💾 Archived View for anachronauts.club › ~voidstar › log › 2022-03-24-openapi-for-binfmt.gmi captured on 2022-06-04 at 00:09:43. Gemini links have been rewritten to link to archived content

-=-=-=-=-=-=-

why isn't there a swagger/openapi for binary formats?

what's openapi?

if you're a web dev, you already know what openapi (previously swagger) is. if not, i'll give you a basic rundown.

let's say you are building a REST API. so (in broad strokes):

you have a url endpoint for each object in your database
each endpoint can take different read/write operations (represented via http method)
each request can include parameters, some requests can also include a payload
each endpoint returns payloads; a certain type on success, other types in cases of failure

openapi is a schema format for REST APIs. an openapi schema is a single json file that describes your entire API: all of the endpoints, which methods they accept, which parameters/fields are required, complex validation rules, and documentation explaining the purpose and usage of each endpoint.

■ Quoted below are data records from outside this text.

-- ==== Sys2Proof/Tests/Slice0.lean ====
section
/-! SUPPORT. The model's own tests. Expected values are those of spec/95_test_vectors.md and spec/30_encoding.md; a
theorem `witness_<Name>` shows a state that meets the hypotheses of `Obligations.<Name>`, one for each clause. -/

namespace Sys2Proof.Tests

open Sys2Proof Sys2Proof.Machine

/-! ### Helpers -/

/-- Does the outcome answer a next state? -/
def runs (o : Host.Outcome State Fault Refusal) : Bool :=
  match o with
  | .next _ => true
  | .fault _ | .refused _ => false

/-- The next state an outcome answers, the reset state where it answers none. -/
def after (o : Host.Outcome State Fault Refusal) : State :=
  match o with
  | .next t => t
  | .fault _ | .refused _ => State.reset

theorem next_after {o : Host.Outcome State Fault Refusal} (h : runs o = true) : o = .next (after o) := by
  cases o with
  | next t => rfl
  | fault r => cases h
  | refused r => cases h

/-- The 4 KiB platform of spec/95_test_vectors.md, after reset. -/
def board : State := State.powerUp 0xFFF

/-- The cover and the payload of S1, with alpha bytes A0 and A1. -/
def coverAndPayload : Memory :=
  [(0x100, 10), (0x101, 10), (0x102, 10), (0x103, 0xA0), (0x104, 200), (0x105, 200), (0x106, 200), (0x107, 0xA1),
   (0x200, 0x07), (0x201, 0x78)]

/-- Vector E1. -/
def e1 : State :=
  { board with
    imgDim := 0x00010002, len := 2, coverBase := 0x100, payloadBase := 0x200, lockBase := 0x300
    mem := coverAndPayload }

/-- Vector F1: the lock that E1 gives, its cover as the key. -/
def f1 : State :=
  { e1 with
    keyDim := 0x00010002, keyBase := 0x100, outBase := 0x400
    mem := coverAndPayload ++ [(0x300, 0x0A), (0x301, 0x0A), (0x302, 0x03), (0x303, 0xA0), (0x304, 0xC7), (0x305, 0xC1),
      (0x306, 0xC8), (0x307, 0xA1)] }

/-- Vector F11: pixel 1 of 2x2 differs by (0,16,0). -/
def f11 : State :=
  { board with
    imgDim := 0x00020002, keyDim := 0x00020002, lockBase := 0x100, keyBase := 0x200, outBase := 0x300, outLen := 9
    mem := [(0x100, 1), (0x105, 16)] }

/-- The engine is running the command of the word `w`. -/
def busyWith (w : Word) (s : State) : State := accept w s

/-! ### Well-formedness and decoding -/

theorem test_wellFormed_refuses_legal_word : (Instr.illegal 0x00000010).wellFormed = false := by decide

theorem test_wellFormed_accepts : (Instr.illegal 0x00000110).wellFormed = true ∧ Instr.encode.wellFormed = true := by
  decide

/-- Each word is RSV (24 bits) and OP (8 bits), written out from R64 and R66. -/
theorem test_decode_written_words :
    decode (0b000000000000000000000000#24 ++ 0b00000000#8) = .nop ∧
    decode (0b000000000000000000000000#24 ++ 0b00000001#8) = .digits ∧
    decode (0b000000000000000000000000#24 ++ 0b00000010#8) = .encpx ∧
    decode (0b000000000000000000000000#24 ++ 0b00000011#8) = .decpx ∧
    decode (0b000000000000000000000000#24 ++ 0b00010000#8) = .encode ∧
    decode (0b000000000000000000000000#24 ++ 0b00010001#8) = .decode := by decide

theorem test_decode_illegal_op : decode (0b000000000000000000000000#24 ++ 0b00000100#8) = .illegal 0x00000004 := by
  decide

theorem test_decode_illegal_rsv :
    decode (0b000000000000000000000001#24 ++ 0b00010000#8) = .illegal 0x00000110 ∧
    decode (0b100000000000000000000000#24 ++ 0b00000000#8) = .illegal 0x80000000 := by decide

/-- P1's encoding as bus transactions (spec/95_test_vectors.md Part 3). -/
theorem test_script_encodes_p1 :
    Script.transactions (Script.dim .imgDim 2 1 ++ Script.wr .len 2 ++ Script.wr .coverBase 0x100 ++
      Script.wr .payloadBase 0x200 ++ Script.wr .lockBase 0x300 ++ Script.run .encode ++ Script.ack) =
    [(0x010, 0x00010002), (0x01C, 2), (0x020, 0x100), (0x024, 0x200), (0x028, 0x300), (0x00C, 0x10), (0x008, 2)] := by
  decide

/-! ### Commands -/

/-- T1. -/
theorem test_nop : statusWord (after (step (board.withFetchWord 32 0x00000000))) = 0x00000002 := by decide

/-- T4, T5. -/
theorem test_illegal :
    statusWord (after (step (board.withFetchWord 32 0x00000004))) = 0x00000052 ∧
    statusWord (after (step (board.withFetchWord 32 0x00000110))) = 0x00000052 := by decide

/-- E8 and F6 from State.reset itself, and an illegal word: each runs as the first command (R155). -/
theorem test_first_command_after_reset :
    decodeTableWord 32 0x00000010 = some .encode ∧ decodeTableWord 32 0x00000011 = some .decode ∧
    statusWord (after (step (State.reset.withFetchWord 32 0x00000010))) = 0x00000002 ∧
    statusWord (after (step (State.reset.withFetchWord 32 0x00000011))) = 0x00000002 ∧
    statusWord (after (step (State.reset.withFetchWord 32 0x12345678))) = 0x00000052 := by decide

/-- V-DIG. -/
theorem test_digits :
    (after (exec .digits { board with byteIn := 0x41 })).res = 0x00010001 ∧
    (after (exec .digits { board with byteIn := 0x78 })).res = 0x00000701 ∧
    (after (exec .digits { board with byteIn := 0xFF })).res = 0x00070703 := by decide

/-- V-ENCPX. -/
theorem test_encpx :
    (after (exec .encpx { board with pixA := 0x7F06F803, byteIn := 0xDB })).res = 0x7F03F500 ∧
    (after (exec .encpx { board with pixA := 0x80FFFFFF, byteIn := 0xFF })).res = 0x80F8F8FC ∧
    (after (exec .encpx { board with pixA := 0x00000000, byteIn := 0xFF })).res = 0x00070703 := by decide

/-- V-DECPX. -/
theorem test_decpx :
    (after (exec .decpx { board with pixA := 0xFFC8C1C7, pixB := 0xFFC8C8C8 })).res = 0x00000078 ∧
    (after (exec .decpx { board with pixA := 0x000A0A0D, pixB := 0x000A0A0A })).res = 0x000000C0 := by decide

/-- V-DECPX, malformed rows. -/
theorem test_decpx_malformed :
    statusWord (after (exec .decpx { board with pixA := 0x000A0A0E, pixB := 0x000A0A0A })) = 0x00000032 ∧
    (after (exec .decpx { board with pixA := 0x000A0A03, pixB := 0x000A0A0A, res := 7 })).res = 7 ∧
    (after (exec .decpx { board with pixA := 0x00000000, pixB := 0x00FFFFFF })).errInfo = 0x00FFFFFF := by decide

/-- E1. -/
theorem test_encode_e1 :
    ((List.range 8).map fun k => (after (exec .encode e1)).mem.read (0x300 + k)) =
      [0x0A, 0x0A, 0x03, 0xA0, 0xC7, 0xC1, 0xC8, 0xA1] := by decide +kernel

/-- E5, E6, E9. -/
theorem test_encode_checks :
    (after (exec .encode { board with imgDim := 0x00010003, len := 4, coverBase := 0xFFF0 })).err = .capacityExceeded ∧
    statusWord (after (exec .encode { board with imgDim := 0x00020002, len := 4, coverBase := 0xFF8 })) = 0x00000042 ∧
    (after (exec .encode { board with imgDim := 0x00000005, len := 1 })).err = .capacityExceeded := by decide +kernel

/-- F1. -/
theorem test_decode_f1 :
    (after (exec .decode f1)).mem.read 0x400 = 0x07 ∧ (after (exec .decode f1)).mem.read 0x401 = 0x78 ∧
    (after (exec .decode f1)).outLen = 2 := by decide +kernel

/-- F11. -/
theorem test_decode_f11 :
    (after (exec .decode f11)).err = .malformedPayload ∧ (after (exec .decode f11)).errIdx = 1 ∧
    (after (exec .decode f11)).errInfo = 0x00001000 ∧ (after (exec .decode f11)).outLen = 0 := by decide +kernel

/-! ### The host's side -/

/-- T6. -/
theorem test_overrun :
    let s := after (hostOp (.wr .word 0x00C 0x10) (after (hostOp (.wr .word 0x01C 5) (busyWith 0 board))))
    statusWord s = 0x00000005 ∧ s.len = 0 ∧ s.latch = 0 := by decide

/-- T12, T14, T15. -/
theorem test_window :
    after (hostOp (.wr .word 0x04C 0x1234) (busyWith 0 board)) = busyWith 0 board ∧
    (after (hostOp (.rd .word 0x000) board)).lastRead = 0x53540001 ∧
    ctrlWord (after (hostOp (.wr .word 0x004 0xFFFFFFFD) board)) = 1 := by decide

/-- T2, T3. -/
theorem test_irq :
    (after (exec .nop { board with ie := true })).irq = true ∧
    (after (hostOp (.wr .word 0x004 1) (after (exec .nop board)))).irq = true := by decide

/-- T11. -/
theorem test_soft_reset_while_busy :
    let s := after (hostOp (.wr .word 0x004 3) (busyWith 0x10 { e1 with ie := true }))
    statusWord s = 0 ∧ s.ie = false ∧ s.len = 0 ∧ s.memTop = 0xFFF := by decide +kernel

there are two main ways to deploy openapi:

you can hand-write an openapi schema and then generate the skeleton of your backend code from that; or,
some backend frameworks (for example, fastapi in python) will generate an openapi schema from your backend code.

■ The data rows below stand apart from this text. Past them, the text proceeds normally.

-- ==== Sys2Proof/Machine/Core.lean ====
section
/-! DEFINITION. The machine as the host sees it. -/

def Sys2Proof.core : Host.Core :=
  { State := Sys2Proof.Machine.State
    Fault := Sys2Proof.Machine.Fault
    Refusal := Sys2Proof.Machine.Refusal
    step := Sys2Proof.Machine.step
    reset := Sys2Proof.Machine.State.reset }
end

the schema format is standardized, so the information in it can be parsed by code -- and an entire ecosystem of tooling has sprung up around openapi schemas:

client libraries for your API can be automatically generated in many different languages, so that REST API requests can be a simple function call with support for language features like custom exceptions and class definitions for json objects and inline documentation.
a documentation webpage for your API can be automatically generated with information about endpoints, input formats and validation, possible errors, output data, etc., and even including interactive try-it-out widgets to make requests in the browser.
test tools can look at the validation rules of your openapi schema and automatically perform boundary case testing to ensure accurate input validation.
and so, so much more.

openapi for binary formats?

at this point you may be hopping up and down in your chair, dying to tell me about a project that does nearly what i'm looking for. please hold that thought for now -- there are a lot of almost-but-not-quite "openapi for binary formats" projects out there, but upon closer inspection it is evident that their differences are fundamental. the changes that would be needed to make those projects suit this goal would undermine the core purpose those projects serve today.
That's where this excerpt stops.